A mere name could not satisfy the question the queen of the highroad had just asked—she dealt in relationships. And Joshua Li Heredes, by whatever name, was rarely at a loss for an answer. But he looked at Lily and could not define her.
First, she was his pupil: the lean athleticism, the posture of confidence that comes from mastery, the quick beam of her eye. Later, she had become something more than that, because she had excelled in a way no other he had taught had; there she stood with that controlled cast of face she had learned from him, worn away from the inside by the insatiate rabidity that drives an artist to seek further up the hidden path. And behind it all, the quality that had finally linked her to him completely: the core of restlessness that, like him with his master, she had never managed to still, could never still. It came very clearly to him the feeling when he had opened her cell, back at Nevermore, and she had, with rare spontaneity, come to him—and he knew with the swiftness of just-illuminated truth who she was.
“Bella,” he said, as grave as he was surprised, standing now. “I would like you to meet my daughter, Lily.”

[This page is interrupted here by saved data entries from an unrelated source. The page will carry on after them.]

-- ==== Sys2Proof/Word.lean ====
section
/-! DEFINITION. Word.lean: the bit-vector types HEXCODEC's registers, addresses and bytes have (00_scope.md R6, R7). -/

namespace Sys2Proof

/-- A 4-bit nibble, "half of one byte" (00_scope.md, glossary). -/
abbrev Nibble := BitVec 4

/-- One byte of buffer memory, one ROM entry or one character (20_memory.md R63). -/
abbrev Byte := BitVec 8

/-- A register slot's value, a command word or a length (00_scope.md R6: RW = LW = 32). -/
abbrev Word := BitVec 32

/-- A buffer-memory address; `+` wraps modulo 2^32 (00_scope.md R6, R7: AW = 32; 20_memory.md R62). -/
abbrev Addr := BitVec 32

end Sys2Proof
end

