-- ==== Sys2Proof/Machine/Dispatch.lean ====
section
/-! DEFINITION. Machine/Dispatch.lean: one arm per command. `exec i s` is ENGINE's completion of command i in state s: its body and
the end of the step (30_encoding.md R86). -/

namespace Sys2Proof.Machine

def exec (i : Instr) (s : State) : Host.Outcome State Fault Refusal :=
  match i with
  | .encL => Sys2Proof.Machine.execEncL s
  | .encU => Sys2Proof.Machine.execEncU s
  | .dec => Sys2Proof.Machine.execDec s
  | .iloadL => Sys2Proof.Machine.execIloadL s
  | .iloadU => Sys2Proof.Machine.execIloadU s
  | .inext => Sys2Proof.Machine.execInext s
  | .tblrdEL idx => Sys2Proof.Machine.execTblrdEL idx s
  | .tblrdEU idx => Sys2Proof.Machine.execTblrdEU idx s
  | .tblrdD idx => Sys2Proof.Machine.execTblrdD idx s

end Sys2Proof.Machine
end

Kyosti’s astonishment was as much physical as his blurted, “Mother bless us.” Lily felt him start, like a bolting animal glimpsing freedom; his hand touched her elbow, a delicate pressure, but one that seemed to claim something of her.
Bella looked not in the least disconcerted, merely thoughtful. Lily, once Kyosti’s touch brought her back from her initial shock at Heredes’s statement, realized that from her own conversation with Jenny, this could not be entirely unexpected.
“Then, my dear,” said La Belle Dame finally, “I must offer you my welcome, and give you the hospitality of the ship while you wait.”
“Are we waiting?” asked Lily.
“Of course, my child. Your father and I have some private business to discuss.”
“But will our ship wait?” Lily asked it more of Heredes than La Belle, but he merely stood as meek as a servant beside her.
La Belle smiled, so ruthlessly cold a smile that Lily felt pity for those souls who found themselves opposed to her. “With our justly famous Sans Merci guns trained on them, I feel they will find that their patience extends indefinitely. Adam.” She beckoned with a single, imperious hand, and a man rose from one of the consoles and came to stand at the foot of the dais. He had La Belle’s blue-black, straight hair, but also, standing below Heredes, a dusky cast of skin and green eyes that reflected some trace of the older man. “Give your father your good wishes, and then offer your sister and the hawk some refreshment.”
He bowed, salute enough on this ship, and stepped up to give a stiff shake of the hand and a few inaudible words to Heredes. He retreated as Heredes put his arm out to take La Belle’s and the two of them walked as if on procession into the lift, the door sealing them off from the rest. The bridge crew turned with self-conscious busy-ness back to their tasks, leaving Adam alone to approach Lily and Kyosti. The four guards had vanished.